* **The data**
-- ==== Sys2Proof/Decode.lean ====
section
/-! DEFINITION. Decoding (R54-R78): the sequencer's 32-bit words, the elements' 64-bit table entries, and after them the encoder,
from the same tables. Decoding is total: a word that is no instruction is rejected by the name of the check of R59 that it fails. -/

namespace Sys2Proof

/-- Why a sequencer word is no instruction (R59). -/
inductive DecodeError where
  /-- the major opcode is reserved (R58) -/
  | reservedMajor
  /-- the function code is not listed for its group -/
  | reservedFunction
  /-- a field declared zero is not zero -/
  | nonzeroField
  /-- a sub-field holds a value marked reserved -/
  | reservedSubfield
deriving DecidableEq, Repr

/-- Bits hi:lo of w. -/
def bits (w hi lo : Nat) : Nat := w / 2 ^ lo % 2 ^ (hi - lo + 1)

/-- Bits hi:lo of w as a field. -/
def fld {n : Nat} (w hi lo : Nat) : BitVec n := BitVec.ofNat n (bits w hi lo)

/-- The words of major 0x00 (R62-R70). -/
def decodeSys (w : Nat) : Except DecodeError Instr :=
  match bits w 10 5 with
  | 0 => if bits w 4 0 = 0 ∧ bits w 25 11 = 0 then .ok .nop else .error .nonzeroField
  | 1 => if bits w 4 0 = 0 ∧ bits w 25 21 = 0 then .ok (.trap (fld w 20 11)) else .error .nonzeroField
  | 2 => if bits w 4 0 = 0 ∧ bits w 25 11 = 0 then .ok .eret else .error .nonzeroField
  | 3 => if bits w 4 0 = 0 ∧ bits w 25 11 = 0 then .ok .wfe else .error .nonzeroField
  | 4 => if bits w 4 0 = 0 ∧ bits w 25 11 = 0 then .ok .fenceT else if bits w 4 0 = 1 ∧ bits w 25 11 = 0 then .ok .fenceC else if bits w 4 0 = 2 ∧ bits w 25 11 = 0 then .ok .fenceL else if bits w 4 0 = 3 ∧ bits w 25 11 = 0 then .ok .fenceD else if bits w 4 0 = 4 ∧ bits w 25 11 = 0 then .ok .fenceP else if bits w 4 0 = 5 ∧ bits w 25 11 = 0 then .ok .fenceS else .error .nonzeroField
  | 5 => if bits w 4 0 = 0 ∧ bits w 20 16 = 0 then (if sregListed (fld w 15 11 : BitVec 5) then .ok (.mfs (fld w 25 21) (fld w 15 11)) else .error .reservedSubfield) else .error .nonzeroField
  | 6 => if bits w 4 0 = 0 ∧ bits w 15 11 = 7 ∧ bits w 25 21 = 0 then .ok (.mtsTime (fld w 20 16)) else if bits w 4 0 = 0 ∧ bits w 15 11 = 16 ∧ bits w 25 21 = 0 then .ok (.mtsAgelim (fld w 20 16)) else if bits w 4 0 = 0 ∧ bits w 15 11 = 18 ∧ bits w 25 21 = 0 then .ok (.mtsSpill (fld w 20 16)) else if bits w 4 0 = 0 ∧ bits w 15 11 = 19 ∧ bits w 25 21 = 0 then .ok (.mtsWdog (fld w 20 16)) else if bits w 4 0 = 0 ∧ bits w 25 21 = 0 then (if sregListed (fld w 15 11 : BitVec 5) then .ok (.mts (fld w 20 16) (fld w 15 11)) else .error .reservedSubfield) else .error .nonzeroField
  | 7 => if bits w 4 0 = 0 then .ok (.tlbinv (fld w 25 21) (fld w 20 16) (fld w 15 11)) else .error .nonzeroField
  | 8 => if bits w 4 0 = 0 ∧ bits w 15 11 = 0 ∧ bits w 25 21 = 0 then .ok (.resume (fld w 20 16)) else .error .nonzeroField
  | 9 => if bits w 4 0 = 0 ∧ bits w 15 11 = 0 ∧ bits w 25 21 = 0 then .ok (.kill (fld w 20 16)) else .error .nonzeroField
  | _ => .error .reservedFunction

/-- The words of major 0x01 (R62-R70). -/
def decodeAlu (w : Nat) : Except DecodeError Instr :=
  match bits w 10 5 with
  | 0 => if bits w 4 0 = 0 then .ok (.add (fld w 25 21) (fld w 20 16) (fld w 15 11)) else .error .nonzeroField
  | 1 => if bits w 4 0 = 0 then .ok (.sub (fld w 25 21) (fld w 20 16) (fld w 15 11)) else .error .nonzeroField
  | 2 => if bits w 4 0 = 0 then .ok (.mul (fld w 25 21) (fld w 20 16) (fld w 15 11)) else .error .nonzeroField
  | 3 => if bits w 4 0 = 0 then .ok (.mulh (fld w 25 21) (fld w 20 16) (fld w 15 11)) else .error .nonzeroField
  | 4 => if bits w 4 0 = 0 then .ok (.mulhu (fld w 25 21) (fld w 20 16) (fld w 15 11)) else .error .nonzeroField
  | 5 => if bits w 4 0 = 0 then .ok (.div (fld w 25 21) (fld w 20 16) (fld w 15 11)) else .error .nonzeroField
  | 6 => if bits w 4 0 = 0 then .ok (.divu (fld w 25 21) (fld w 20 16) (fld w 15 11)) else .error .nonzeroField
  | 7 => if bits w 4 0 = 0 then .ok (.rem (fld w 25 21) (fld w 20 16) (fld w 15 11)) else .error .nonzeroField
  | 8 => if bits w 4 0 = 0 then .ok (.remu (fld w 25 21) (fld w 20 16) (fld w 15 11)) else .error .nonzeroField
  | 9 => if bits w 4 0 = 0 then .ok (.and_ (fld w 25 21) (fld w 20 16) (fld w 15 11)) else .error .nonzeroField
  | 10 => if bits w 4 0 = 0 then .ok (.or_ (fld w 25 21) (fld w 20 16) (fld w 15 11)) else .error .nonzeroField
  | 11 => if bits w 4 0 = 0 then .ok (.xor_ (fld w 25 21) (fld w 20 16) (fld w 15 11)) else .error .nonzeroField
  | 12 => if bits w 4 0 = 0 then .ok (.andn (fld w 25 21) (fld w 20 16) (fld w 15 11)) else .error .nonzeroField
  | 13 => if bits w 4 0 = 0 then .ok (.shl (fld w 25 21) (fld w 20 16) (fld w 15 11)) else .error .nonzeroField
  | 14 => if bits w 4 0 = 0 then .ok (.shr (fld w 25 21) (fld w 20 16) (fld w 15 11)) else .error .nonzeroField
  | 15 => if bits w 4 0 = 0 then .ok (.sar (fld w 25 21) (fld w 20 16) (fld w 15 11)) else .error .nonzeroField
  | 16 => if bits w 4 1 = 0 then .ok (.shli (fld w 25 21) (fld w 20 16) (fld w 15 11) (fld w 0 0)) else .error .nonzeroField
  | 17 => if bits w 4 1 = 0 then .ok (.shri (fld w 25 21) (fld w 20 16) (fld w 15 11) (fld w 0 0)) else .error .nonzeroField
  | 18 => if bits w 4 1 = 0 then .ok (.sari (fld w 25 21) (fld w 20 16) (fld w 15 11) (fld w 0 0)) else .error .nonzeroField
  | 19 => if bits w 4 0 = 0 then .ok (.min (fld w 25 21) (fld w 20 16) (fld w 15 11)) else .error .nonzeroField
  | 20 => if bits w 4 0 = 0 then .ok (.max (fld w 25 21) (fld w 20 16) (fld w 15 11)) else .error .nonzeroField
  | 21 => if bits w 4 0 = 0 then .ok (.minu (fld w 25 21) (fld w 20 16) (fld w 15 11)) else .error .nonzeroField
  | 22 => if bits w 4 0 = 0 then .ok (.maxu (fld w 25 21) (fld w 20 16) (fld w 15 11)) else .error .nonzeroField
  | 23 => if bits w 4 0 = 0 ∧ bits w 15 11 = 0 then .ok (.clz (fld w 25 21) (fld w 20 16)) else .error .nonzeroField
  | 24 => if bits w 4 0 = 0 ∧ bits w 15 11 = 0 then .ok (.ctz (fld w 25 21) (fld w 20 16)) else .error .nonzeroField
  | 25 => if bits w 4 0 = 0 ∧ bits w 15 11 = 0 then .ok (.popc (fld w 25 21) (fld w 20 16)) else .error .nonzeroField
  | 26 => if bits w 4 0 = 0 ∧ bits w 15 11 = 0 then .ok (.sextb (fld w 25 21) (fld w 20 16)) else .error .nonzeroField
  | 27 => if bits w 4 0 = 0 ∧ bits w 15 11 = 0 then .ok (.sexth (fld w 25 21) (fld w 20 16)) else .error .nonzeroField
  | 28 => if bits w 4 0 = 0 ∧ bits w 15 11 = 0 then .ok (.sextw (fld w 25 21) (fld w 20 16)) else .error .nonzeroField
  | 29 => if bits w 4 0 = 0 ∧ bits w 15 11 = 0 then .ok (.zextw (fld w 25 21) (fld w 20 16)) else .error .nonzeroField
  | _ => .error .reservedFunction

* **Prompt**
The reply should consist solely of the lines of the data, exact, from the opening line through the line with "then .ok (.mfs", inclusive.

* **Response to this task**
-- ==== Sys2Proof/Decode.lean ====
section
/-! DEFINITION. Decoding (R54-R78): the sequencer's 32-bit words, the elements' 64-bit table entries, and after them the encoder,
from the same tables. Decoding is total: a word that is no instruction is rejected by the name of the check of R59 that it fails. -/

namespace Sys2Proof

/-- Why a sequencer word is no instruction (R59). -/
inductive DecodeError where
  /-- the major opcode is reserved (R58) -/
  | reservedMajor
  /-- the function code is not listed for its group -/
  | reservedFunction
  /-- a field declared zero is not zero -/
  | nonzeroField
  /-- a sub-field holds a value marked reserved -/
  | reservedSubfield
deriving DecidableEq, Repr

/-- Bits hi:lo of w. -/
def bits (w hi lo : Nat) : Nat := w / 2 ^ lo % 2 ^ (hi - lo + 1)

/-- Bits hi:lo of w as a field. -/
def fld {n : Nat} (w hi lo : Nat) : BitVec n := BitVec.ofNat n (bits w hi lo)

/-- The words of major 0x00 (R62-R70). -/
def decodeSys (w : Nat) : Except DecodeError Instr :=
  match bits w 10 5 with
  | 0 => if bits w 4 0 = 0 ∧ bits w 25 11 = 0 then .ok .nop else .error .nonzeroField
  | 1 => if bits w 4 0 = 0 ∧ bits w 25 21 = 0 then .ok (.trap (fld w 20 11)) else .error .nonzeroField
  | 2 => if bits w 4 0 = 0 ∧ bits w 25 11 = 0 then .ok .eret else .error .nonzeroField
  | 3 => if bits w 4 0 = 0 ∧ bits w 25 11 = 0 then .ok .wfe else .error .nonzeroField
  | 4 => if bits w 4 0 = 0 ∧ bits w 25 11 = 0 then .ok .fenceT else if bits w 4 0 = 1 ∧ bits w 25 11 = 0 then .ok .fenceC else if bits w 4 0 = 2 ∧ bits w 25 11 = 0 then .ok .fenceL else if bits w 4 0 = 3 ∧ bits w 25 11 = 0 then .ok .fenceD else if bits w 4 0 = 4 ∧ bits w 25 11 = 0 then .ok .fenceP else if bits w 4 0 = 5 ∧ bits w 25 11 = 0 then .ok .fenceS else .error .nonzeroField
  | 5 => if bits w 4 0 = 0 ∧ bits w 20 16 = 0 then (if sregListed (fld w 15 11 : BitVec 5) then .ok (.mfs (fld w 25 21) (fld w 15 11)) else .error .reservedSubfield) else .error .nonzeroField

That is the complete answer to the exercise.